The graph of y = A sin (Bx + C) is called the curve of the sine function. There are two methods to draw the graph of the sine function. The method one is the five-point method, which selects five points in a period of the sine function. The five points include the maximum point of the function, the minimum point of the function, the zero points of the function. Draw the graph of the sine function in one period and then extend the graph to both direction for every 2pi/B interval to get the graph of the sine function y = A sin (Bx + C). The method two is the transformation method, which is transform the graph of y = sin x to the graph of y = A sin (Bx + C).

For the graph of y = sin x, its period is T = 2pi/B = 2pi/1 = 2pi.

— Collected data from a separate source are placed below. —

/-- A command of Table 5-5 carried out or refused on C die d; AXSEL keeps what was written (Table 5-9). -/
def libCommand (d cmd ax : Nat) (s : State) : State :=
  let code := s.libRefusal d cmd
  if code == Lc.notAnchor then s.put d F.LIB_STAT_CODE code
  else
    let s := libCode cmd code (s.put d F.LIB_CMD_AXSEL ax)
    if code != Lc.ok then s
    else if cmd == Cmd.load || cmd == Cmd.reload || cmd == Cmd.storeUd then verifyBegin cmd ax s
    else if cmd == Cmd.rollback then rollbackRun s
    else if cmd == Cmd.accept then acceptRun s
    else if cmd == Cmd.abort then abortRun s
    else clearUdRun s

/-- A write of LIB_CMD, Table 5-13: on C1 NOT_ANCHOR; on C0 a command when a two-key sequence releases it, otherwise a
refusal shown by LIB_STAT.WRREF, and NOT_MASTER for a writer that is not the safety master. -/
def libCmdWrite (d : Nat) (m : Master) (v : Word) (s : State) : State :=
  let off := F.LIB_CMD_CMD.off
  let cmd := F.LIB_CMD_CMD.ofWord v
  if d != 0 && !(m.safety && s.tkReady d (own off)) then
    (tkDisturb d (own off) m s).put d F.LIB_STAT_CODE Lc.notAnchor
  else
    let s := tkWrite d m (own off) d off v false (libCommand d cmd (F.LIB_CMD_AXSEL.ofWord v)) s
    if m.safety then s else s.put d F.LIB_TK_STAT_CODE Tk.notMaster

/-- The word that a command and an axis make in LIB_CMD. -/
def cmdWord (cmd ax : Nat) : Word := BitVec.ofNat 32 (cmd + 16 * ax)

/-- R117. LOAD: the image at LIB_SRC is verified, stored as ACTIVE and applied. -/
def execLibLoad (d : CDie) (m : Master) (s : State) : Out := onC d.val (libCmdWrite d.val m (cmdWord 1 0)) s

/-- R117, R125. RELOAD: the bundle at LIB_SRC is verified for one axis and staged. -/
def execLibReload (d : CDie) (m : Master) (ax : Fin 8) (s : State) : Out :=
  onC d.val (libCmdWrite d.val m (cmdWord 2 ax.val)) s

/-- R117, R124. ROLLBACK: ACTIVE and PREVIOUS are exchanged and the new ACTIVE is applied. -/
def execLibRollback (d : CDie) (m : Master) (s : State) : Out := onC d.val (libCmdWrite d.val m (cmdWord 3 0)) s

/-- R117, R123. ACCEPT: the acceptance window ends at once with acceptance. -/
def execLibAccept (d : CDie) (m : Master) (s : State) : Out := onC d.val (libCmdWrite d.val m (cmdWord 4 0)) s

/-- R117, R127. ABORT: a verification or a staged reload that has not applied is cancelled. -/
def execLibAbort (d : CDie) (m : Master) (s : State) : Out := onC d.val (libCmdWrite d.val m (cmdWord 5 0)) s

/-- R117, R114. STORE_UD: the image at LIB_SRC is verified and stored as USERDEF. -/
def execLibStoreUd (d : CDie) (m : Master) (s : State) : Out := onC d.val (libCmdWrite d.val m (cmdWord 6 0)) s

/-- R117, R114. CLEAR_UD: USERDEF is erased. -/
def execLibClearUd (d : CDie) (m : Master) (s : State) : Out := onC d.val (libCmdWrite d.val m (cmdWord 7 0)) s

/-- The target slot of a store on a die, Table 5-14, emptied by the first directory write; a directory write that waits is made
before it. -/
def storeBegin (d cmd : Nat) (s : State) : State :=
  let s := dirWrite d s
  let v := s.n d
  let slot := if cmd == Cmd.storeUd then targetSlot v v.active v.prev else targetSlot v v.active v.userdef
  let s := s.modN d (fun v => { v with
    prev := if v.prev == slot then 0 else v.prev
    userdef := if v.userdef == slot then 0 else v.userdef
    slotLen := v.slotLen.set slot 0 })
  let s := refreshVersions d s
  (s.put d F.LIB_STAT_STATE Ls.store).modLib d (fun l => { l with cmd := cmd, slot := slot })

/-- R118, R115, R116. The load checks on the image at LIB_SRC are complete on the C dies that take part: the first failure's
code, or the store begins. -/
def execLibVerifyDone (s : State) : Out :=
  .next (if s.runs 0 && s.get 0 F.LIB_STAT_STATE == Ls.verify then
    let l := (s.c 0).lib
    let a := s.get 0 F.LIB_SRC
    let code := firstCode [loadCheck s l.cmd l.cmdAx a (s.get 0 F.LIB_LEN), s.mramCode]
    if code != Lc.ok then libRest (noteErrSect a code (libCode l.cmd code s))
    else overL s.libDies (fun d s => storeBegin d l.cmd s) s
  else s)

/-- The image in SRAM of C0 copied into a slot of a die; a reload puts the ACTIVE slot's contents before it. -/
def storeImage (d cmd : Nat) (s : State) : State :=
  let slot := (s.c d).lib.slot
  let v := s.n d
  let a := s.get 0 F.LIB_SRC
  let len := s.get 0 F.LIB_LEN
  let before := if cmd == Cmd.reload then v.slotLen.at v.active else 0
  let s := if cmd == Cmd.reload then s.copyMem d (slotAddr v.active) d (slotAddr slot) before else s
  let s := s.copyMem 0 a d (slotAddr slot + before) len
  s.modN d (fun v => { v with slotLen := v.slotLen.set slot (before + len) })

/-- A reload is staged on a die, R126: STAGED sets, and the axis reads RELOAD_STAGED. -/
def stageReload (d ax : Nat) (s : State) : State :=
  let s := s.put d F.LIB_STAT_STATE Ls.staged
  let s := (s.put d F.LIB_RELST_AX ax).on d F.LIB_RELST_STAGED
  (putAxst d ax 4 s).modLib d (fun l => { l with staged := true, xferAt := 0 })

/-- A LOAD stored: it takes its role, is applied and arms the acceptance window (R114, R119). -/
def loadStored (s : State) : State :=
  let s := overL s.libDies (fun d s => (rolesOfLoad d (s.c d).lib.slot s).modLib d (fun l => { l with slot := 0 })) s
  heldEnds (libRest (watchArm false (applyAll (fun v => v.active) 2 s)))
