-- ==== Sys2Proof/Certificates/Slice0/Obligations.lean ====
section
/-! DEFINITION. The statements for the provers. Where one says what a command does, its conclusion is the next state that
exec answers: written out as the state before with the changes the rules give, or by what it holds. A statement that rests
on a choice of the model names the log entry. -/

open Sys2Proof Sys2Proof.Machine

/-- For every command c and every state s: step of s with c put at the front of its queue is exec of c on s, whose queue
is the rest. (00_scope.) -/
def Obligations.StepRunsFrontCommand : Prop :=
  ∀ (c : Instr) (s : State), step { s with pending := c :: s.pending } = exec c s

/-- A step on an empty queue answers the tick of the state; where no D die is out of reset and every C die out of reset is
held by its ROM on its fabric clock, that tick raises its stage time and its operating-time count by one and leaves every
register, every byte of memory, the part and the queue as they are. That an empty queue is one fabric cycle is the model's
choice, not a rule of the spec. Points the spec leaves open: log entry 3. (01_architecture.) -/
def Obligations.IdleStepIsATick : Prop :=
  (∀ s : State, s.pending = [] → step s = .next (tick s)) ∧
  (∀ s : State, s.pending = [] → (∀ k < 6, s.runsD k = false) →
    (∀ d < 2, s.hasC d = true → (s.c d).sys.inReset = false → s.romHeld d = true ∧ s.fabric d = true) →
    ∃ t, step s = .next t ∧ t.pending = [] ∧ t.part = s.part ∧ t.regs = s.regs ∧ t.mem = s.mem ∧
      (∀ d < 2, s.hasC d = true → (s.c d).sys.inReset = false →
        (t.c d).sys.stage = (s.c d).sys.stage + 1 ∧ (t.c d).sys.opCounts = (s.c d).sys.opCounts + 1))

/-- For every command c of the table, with any operands, and every state s, exec answers a next state; it is of the same
part and has the same queue. No command ends in a fault or a refusal. (That a command of a die in reset, or of one that
the part lacks, changes nothing is the model's choice.) Points the spec leaves open: log entry 4. (00_scope,
01_architecture.) -/
def Obligations.EveryCommandCompletes : Prop :=
  ∀ (c : Instr) (s : State), ∃ t, exec c s = .next t ∧ t.part = s.part ∧ t.pending = s.pending

/-- From every state whose tables are in canonical form, a step that answers a next state answers one whose tables are in
canonical form, of the same part, with the queue less its front command. (00_scope.) -/
def Obligations.EveryStepKeepsTheState : Prop :=
  ∀ s t : State, s.wf = true → step s = .next t → t.wf = true ∧ t.part = s.part ∧ t.pending = s.pending.tail

/-- State.reset meets the invariant of EveryStepKeepsTheState, nothing waits in its queue, and its memory lists nothing.
(00_scope.) -/
def Obligations.ResetIsCanonical : Prop :=
  State.reset.wf = true ∧ State.reset.pending = [] ∧ State.reset.mem = []

/-- In State.reset every register of a C die or a D die reads the value of its Reset column, but for SYS_RSTCAUSE, which
reads POR = 1 alone on each C die, and for the power-cycle count and the hardware types, whose values are choices of the
model (log entries 10 and 12); the hardware type on each C die is that of the part; the stage time of both C dies is 0.
(00_scope, 03_supplies_clocks_reset, 01_architecture.) -/
def Obligations.ResetRegistersHoldTheirResetValues : Prop :=
  (∀ i o, i < 8 → o < 0x1000000 → (i, o) ∉ [(0, 0x4), (0, 0x50020), (0, 0x7000C), (1, 0x4), (1, 0x7000C)] →
    State.reset.reg i o = (match rowAt i o with
      | some r => BitVec.ofNat 32 (r.reset + resetExtra i o)
      | none => 0)) ∧
  (∀ d < 2, State.reset.wd d 0x4 = 1 ∧ State.reset.get d F.SEC_HWTYPE = State.reset.part.hwType ∧
    (State.reset.c d).sys.stage = 0)

/-- STAGE_TIME_READ by core k answers stage-time bits 31:0 and latches bits 63:32 for that core alone: a read of SYS_STHI
by core k then answers them, what SYS_STHI holds for another core is unchanged, and so is every register and every byte of
memory. (R28.) -/
def Obligations.StageTimeReadLatches : Prop :=
  ∀ (s : State) (d : CDie) (k : Fin 4) (mm : Bool), s.runs d.val = true →
    ∃ t, exec (.stageTimeRead d (.core k mm)) s = .next t ∧
      (t.c d.val).sys.rdata = (s.c d.val).sys.stage.extractLsb' 0 32 ∧
      (loadAt d.val (.core k mm) 0x40000034 t).1 = some (s.now d.val / 2 ^ 32) ∧
      (∀ j : Fin 4, j ≠ k → ∀ b, (loadAt d.val (.core j b) 0x40000034 t).1 = (loadAt d.val (.core j b) 0x40000034 s).1) ∧
      t.regs = s.regs ∧ t.mem = s.mem

/-- OPTIME_READ by core k answers bits 31:0 of the operating time and latches bits 39:32 for that core alone: a read of
PROMPT_OPTHI by core k then answers them, and what it holds for another core is unchanged. (R473.) -/
def Obligations.OperatingTimeReadLatches : Prop :=
  ∀ (s : State) (d : CDie) (k : Fin 4) (mm : Bool), s.runs d.val = true →
    ∃ t, exec (.optimeRead d (.core k mm)) s = .next t ∧
      (t.c d.val).sys.rdata.toNat = s.opMs d.val % 2 ^ 32 ∧
      (loadAt d.val (.core k mm) 0x4005001C t).1 = some (s.opMs d.val / 2 ^ 32) ∧
      (∀ j : Fin 4, j ≠ k → ∀ b, (loadAt d.val (.core j b) 0x4005001C t).1 = (loadAt d.val (.core j b) 0x4005001C s).1) ∧
      t.regs = s.regs ∧ t.mem = s.mem

/-- For an address outside every region of Table 1-5, or in a DRV window or a peer-die window of a die that the part does
not contain, UNMAPPED_ACCESS by core k raises a bus error on core k with that address and direction, and on no other core;
no byte of memory changes. (R32.) -/
def Obligations.UnmappedAccessesRaiseBusErrors : Prop :=
  ∀ (s : State) (d : CDie) (k : Fin 4) (mm : Bool) (addr : Word) (write : Bool), s.runs d.val = true →
    let a := addr.toNat
    ((0x00040000 ≤ a ∧ a < 0x02000000) ∨ (0x02010000 ≤ a ∧ a < 0x0C000000) ∨ (0x10C00000 ≤ a ∧ a < 0x20000000) ∨
      (0x20600000 ≤ a ∧ a < 0x40000000) ∨ (0x400C0000 ≤ a ∧ a < 0x40100000) ∨ (0x402E0000 ≤ a ∧ a < 0x40300000) ∨
      (0x40310000 ≤ a ∧ a < 0x60000000) ∨ 0x68000000 ≤ a ∨
      (∃ j < 16, 0x40280000 + 0x4000 * j ≤ a ∧ a < 0x40280000 + 0x4000 * (j + 1) ∧ s.hasD j = false) ∨
      (∃ i < 8, 0x60000000 + 0x1000000 * i ≤ a ∧ a < 0x60000000 + 0x1000000 * (i + 1) ∧ s.hasDie i = false)) →
    ∃ t, exec (.unmappedAccess d (.core k mm) addr write) s = .next t ∧
      (t.c d.val).sys.busErr.at k.val = ⟨true, a, write, ((s.c d.val).sys.busErr.at k.val).count + 1⟩ ∧
      (∀ j, j ≠ k.val → (t.c d.val).sys.busErr.at j = (s.c d.val).sys.busErr.at j) ∧ t.mem = s.mem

To draw the graph of y = sin x, we divide the interval 2pi by five. So, the x-coordinate of the first point is x = 0. The x-coordinate of the fifth point is x = 2pi. The x-coordinate of the third point is x = pi. The x-coordinate of the second point is x = pi/2. The x-coordinate of the fourth point is x = 3pi/2. For each x-coordinate, find its corresponding y-coordinate. When x = 0, y = sin 0 = 0, when x = pi/2, y = sin pi/2 = 1, when x = pi, y = sin pi = 0, when x = 3pi/2, y = sin 3pi/2 = -1, and when x = 2pi, y = sin 2pi = 0. Therefore, the five important points in one period are (0, 0), (pi/2, 1), (pi, 0), (3pi/2, -1), and (2pi, 0).

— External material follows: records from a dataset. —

theorem tripActive_kept {z0 : State} (d n : Nat) (s : State) (h : Kept z0 s) :
    Kept z0 (tripActive d n s) := by
  unfold tripActive
  simp (maxDischargeDepth := 60) +contextual only [modTrip_kept, putBit_kept, tripLatch_kept, h, apply_ite (Kept z0),
      ite_self]

theorem tripInactive_kept {z0 : State} (d n : Nat) (s : State) (h : Kept z0 s) :
    Kept z0 (tripInactive d n s) := by
  unfold tripInactive
  simp (maxDischargeDepth := 60) +contextual only [endActive_kept, modTrip_kept, overN_kept, putBit_kept, h,
      apply_ite (Kept z0), ite_self, implies_true]

theorem modDisT_kept {z0 : State} (s : State) (d b t : Nat) (h : Kept z0 s) :
    Kept z0 (State.modDisT s d b t) := by
  unfold State.modDisT
  simp (maxDischargeDepth := 60) +contextual only [modSafe_kept, h]

theorem resistorStart_kept {z0 : State} (d b : Nat) (s : State) (h : Kept z0 s) :
    Kept z0 (resistorStart d b s) := by
  unfold resistorStart
  simp (maxDischargeDepth := 60) +contextual only [modDisT_kept, modK_kept, put_kept, h]

theorem dischargeEnd_kept {z0 : State} (d b st : Nat) (s : State) (h : Kept z0 s) :
    Kept z0 (dischargeEnd d b st s) := by
  unfold dischargeEnd
  simp (maxDischargeDepth := 60) +contextual only [modK_kept, put_kept, h]

theorem keepSync_kept {z0 : State} (s : State) (h : Kept z0 s) :
    Kept z0 (keepSync s) := by
  unfold keepSync
  simp (maxDischargeDepth := 60) +contextual only [modDisT_kept, modK_kept, off_kept, on_kept, overN_kept, put_kept, h,
      apply_ite (Kept z0), ite_self, implies_true]

/-! ### Machine/AdcOps.lean -/

theorem modAg_kept {z0 : State} (s : State) (d g : Nat) (f : AgC → AgC) (h : Kept z0 s) :
    Kept z0 (State.modAg s d g f) := by
  unfold State.modAg
  simp (maxDischargeDepth := 60) +contextual only [modAdc_kept, h]

theorem modSeq_kept {z0 : State} (s : State) (d g q : Nat) (f : SeqC → SeqC) (h : Kept z0 s) :
    Kept z0 (State.modSeq s d g q f) := by
  unfold State.modSeq
  simp (maxDischargeDepth := 60) +contextual only [modAg_kept, h]

theorem keepSeqs_kept {z0 : State} (d : Nat) (s : State) (h : Kept z0 s) :
    Kept z0 (keepSeqs d s) := by
  unfold keepSeqs
  simp (maxDischargeDepth := 60) +contextual only [modSeq_kept, overN_kept, h, apply_ite (Kept z0), ite_self, implies_true]

theorem agRefresh_kept {z0 : State} (d g : Nat) (s : State) (h : Kept z0 s) :
    Kept z0 (agRefresh d g s) := by
  unfold agRefresh
  simp (maxDischargeDepth := 60) +contextual only [put_kept, h]

theorem agCtrlWrite_kept {z0 : State} (d g : Nat) (v : Word) (s : State) (h : Kept z0 s) :
    Kept z0 (agCtrlWrite d g v s) := by
  unfold agCtrlWrite
  simp (maxDischargeDepth := 60) +contextual only [agRefresh_kept, modSeq_kept, overN_kept, put_kept, h,
      apply_ite (Kept z0), ite_self, implies_true]

/-! ### Machine/FbOps.lean -/

theorem modFb_kept {z0 : State} (s : State) (d n : Nat) (f : FbC → FbC) (h : Kept z0 s) :
    Kept z0 (State.modFb s d n f) := by
  unfold State.modFb
  simp (maxDischargeDepth := 60) +contextual only [modC_kept, h]

theorem modEmu_kept {z0 : State} (s : State) (d m : Nat) (f : EmuC → EmuC) (h : Kept z0 s) :
    Kept z0 (State.modEmu s d m f) := by
  unfold State.modEmu
  simp (maxDischargeDepth := 60) +contextual only [modC_kept, h]

theorem fbShow_kept {z0 : State} (d n : Nat) (s : State) (h : Kept z0 s) :
    Kept z0 (fbShow d n s) := by
  unfold fbShow
  simp (maxDischargeDepth := 60) +contextual only [put_kept, puti_kept, h]

theorem fbStart_kept {z0 : State} (d n : Nat) (s : State) (h : Kept z0 s) :
    Kept z0 (fbStart d n s) := by
  unfold fbStart
  simp (maxDischargeDepth := 60) +contextual only [modFb_kept, off_kept, on_kept, put_kept, h]

theorem fbStop_kept {z0 : State} (d n : Nat) (s : State) (h : Kept z0 s) :
    Kept z0 (fbStop d n s) := by
  unfold fbStop
  simp (maxDischargeDepth := 60) +contextual only [modFb_kept, off_kept, h]

theorem posLatch_kept {z0 : State} (d n src : Nat) (s : State) (h : Kept z0 s) :
    Kept z0 (posLatch d n src s) := by
  unfold posLatch
  simp (maxDischargeDepth := 60) +contextual only [modFb_kept, on_kept, put_kept, h, apply_ite (Kept z0), ite_self]

theorem serialRequest_kept {z0 : State} (d n : Nat) (s : State) (h : Kept z0 s) :
    Kept z0 (serialRequest d n s) := by
  unfold serialRequest
  simp (maxDischargeDepth := 60) +contextual only [modFb_kept, on_kept, h, apply_ite (Kept z0), ite_self]

theorem latchCue_kept {z0 : State} (d n : Nat) (s : State) (h : Kept z0 s) :
    Kept z0 (latchCue d n s) := by
  unfold latchCue
  simp (maxDischargeDepth := 60) +contextual only [posLatch_kept, serialRequest_kept, h]

theorem excPeriod_kept {z0 : State} (d n : Nat) (s : State) (h : Kept z0 s) :
    Kept z0 (excPeriod d n s) := by
  unfold excPeriod
  simp (maxDischargeDepth := 60) +contextual only [modFb_kept, h, apply_ite (Kept z0), ite_self]

theorem countMove_kept {z0 : State} (d n : Nat) (k : Int) (s : State) (h : Kept z0 s) :
    Kept z0 (countMove d n k s) := by
  unfold countMove
  simp (maxDischargeDepth := 60) +contextual only [modFb_kept, h]

theorem quadMove_kept {z0 : State} (d n old st : Nat) (s : State) (h : Kept z0 s) :
    Kept z0 (quadMove d n old st s) := by
  unfold quadMove
  simp (maxDischargeDepth := 60) +contextual only [countMove_kept, off_kept, on_kept, h, apply_ite (Kept z0), ite_self]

If you are interested in the details on how to draw the graph of the sine function using the five points method, please watch the video by click the link, how to draw the graph of y = sin x?

In the figure above, the blue curve is the graph of y = sin x, the yellow curve is the graph of y = 2 sin x and the grey curve is the graph of y = (1/2) sin x. The three curves have the same period but different Amplitudes. For example, the amplitude of y = sin x is one, the amplitude of y = 2 sin x is two and the amplitude of y = (1/2) sin x is one-half. Because the three curves have the same coefficient B, so they have the same period, T = 2pi/B = 2pi/1 = 2pi. Because the three curves have the same coefficient C, which is 0, so their initial phase is zero.

Step 1. Draw the graph of y = sin x, its period is T = 2pi/B = 2pi/1 = 2pi. Its five important points in one period are (0, 0), (pi/2, 1), (pi, 0), (3pi/2, -1) and (2pi, 0).

Step 2. Draw the graph of y = sin 3x

For the sine function y = sin 3x. Its coefficient B = 3, so its period is T = 2pi/3.

So, for each point on y = sin x, shrink the x-coordinate to one-third and keep the y-coordinate the same to get the graph of y = sin 3x.

Note: the period of y = sin x is 2pi. The period of y = sin 3x is 2pi/3. So, three period of y = sin 3x is 2pi. That is, from x = 0 to x = 2pi, the graph of y = sin 3x repeat three times. So, the coefficient B is the frequency of repeat times of the curve. Therefore, in the interval of x from 0 to 2pi, the graph y = sin x has only one period but the graph of y = sin 3x has three period.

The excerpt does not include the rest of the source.